DIRECTIONS:
The answer should be one number only, namely how many lines of the records hold the word "Outcome".

DATA FOR THIS TASK:
/-- TASK_RELEASE_START: the slotted task starts on an idle tile, one that waits for its sample block at the instant of step 8 (R349,
R351; 01 R43). -/
def execTaskReleaseStart (t : Fin 16) (s : State) : Host.Outcome State Fault Refusal :=
  let idle := s.runPlanes.all (fun pl => (s.tile (tileOf pl t)).task.isNone)
  let waits := s.runPlanes.any (fun pl => match (s.tile (tileOf pl t)).slot with | some q => q.waits | none => false)
  if idle then
    let s := if waits then s.advance (s.seq.base + (s.runStart s.periodNo + 2) / 3) else s
    .next (s.runPlanes.foldl (fun s pl => s.startSlot (tileOf pl t)) s)
  else .next s

/-- BUDGET_STOP: a queued task on a tile with a table has run for WCET cycles (R347). -/
def execBudgetStop (t : Fin 16) (s : State) : Host.Outcome State Fault Refusal :=
  let x := s.tile (tileOf s.activePlane t)
  match x.task with
  | none => .next s
  | some n =>
    if 512 ≤ n.val ∧ !(s.tableOf s.placement t).isEmpty ∧ (s.taskRec n).wcet ≤ x.tcyc.toNat then
      let s := s.runPlanes.foldl (fun s pl =>
        let i := tileOf pl t
        if (s.tile i).task = some n then s.endRun i .budget else s) s
      .next ((((s.flag STK_STAT.BUDGET).taskRecord n 0x0141 1 []).toRest n 2).wakeOf n)
    else .next s

/-- TASK_DEADLINE_MISS: a queued task passes its deadline, is counted once for its release and keeps running (R348). -/
def execTaskDeadlineMiss (n : Fin 4096) (s : State) : Host.Outcome State Fault Refusal :=
  let r := s.taskRec n
  let st := s.taskState n
  if 512 ≤ n.val ∧ 4 ≤ st ∧ st ≤ 6 ∧ r.missed = false then
    .next ((((s.advance (s.absDeadline n)).setTask n { r with missed := true }).miss n).taskRecord n 0x0142 1 [])
  else .next s

/-- A byte string copied from one place of memory to another. -/
def State.copyMem (s : State) (src dst n : Nat) : State := s.mwrite dst (s.mread src n)

/-- A copy that Stack makes for both planes: it delivers what the active plane holds to each that runs (15 R485). -/
def State.copyBoth (s : State) (src dst : Fin 2 → Nat) (n : Nat) : State :=
  let bs := s.mread (src s.activePlane) n
  s.runPlanes.foldl (fun s pl => s.mwrite (dst pl) bs) s

/-- At the end of the writer of a hot replica its copy is copied to every reader's tile (R357). -/
def State.replicate (s : State) (n : Fin 4096) : State :=
  let t : Fin 16 := fin 16 (s.get (STK_TS0.TILE n))
  (s.stk.bufs.filter (fun (q : Fin 8192 × BufRec) => q.2.replica && q.2.writer == n.val && q.2.tier == 0)).foldl (fun s (q : Fin 8192 × BufRec) =>
    (s.bufTiles q.1).foldl (fun s u => if u = t then s
      else s.copyBoth (fun pl => bufHome q.1 0 pl t) (fun pl => bufHome q.1 0 pl u) q.2.size) s) s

EXERCISE RESULT:
3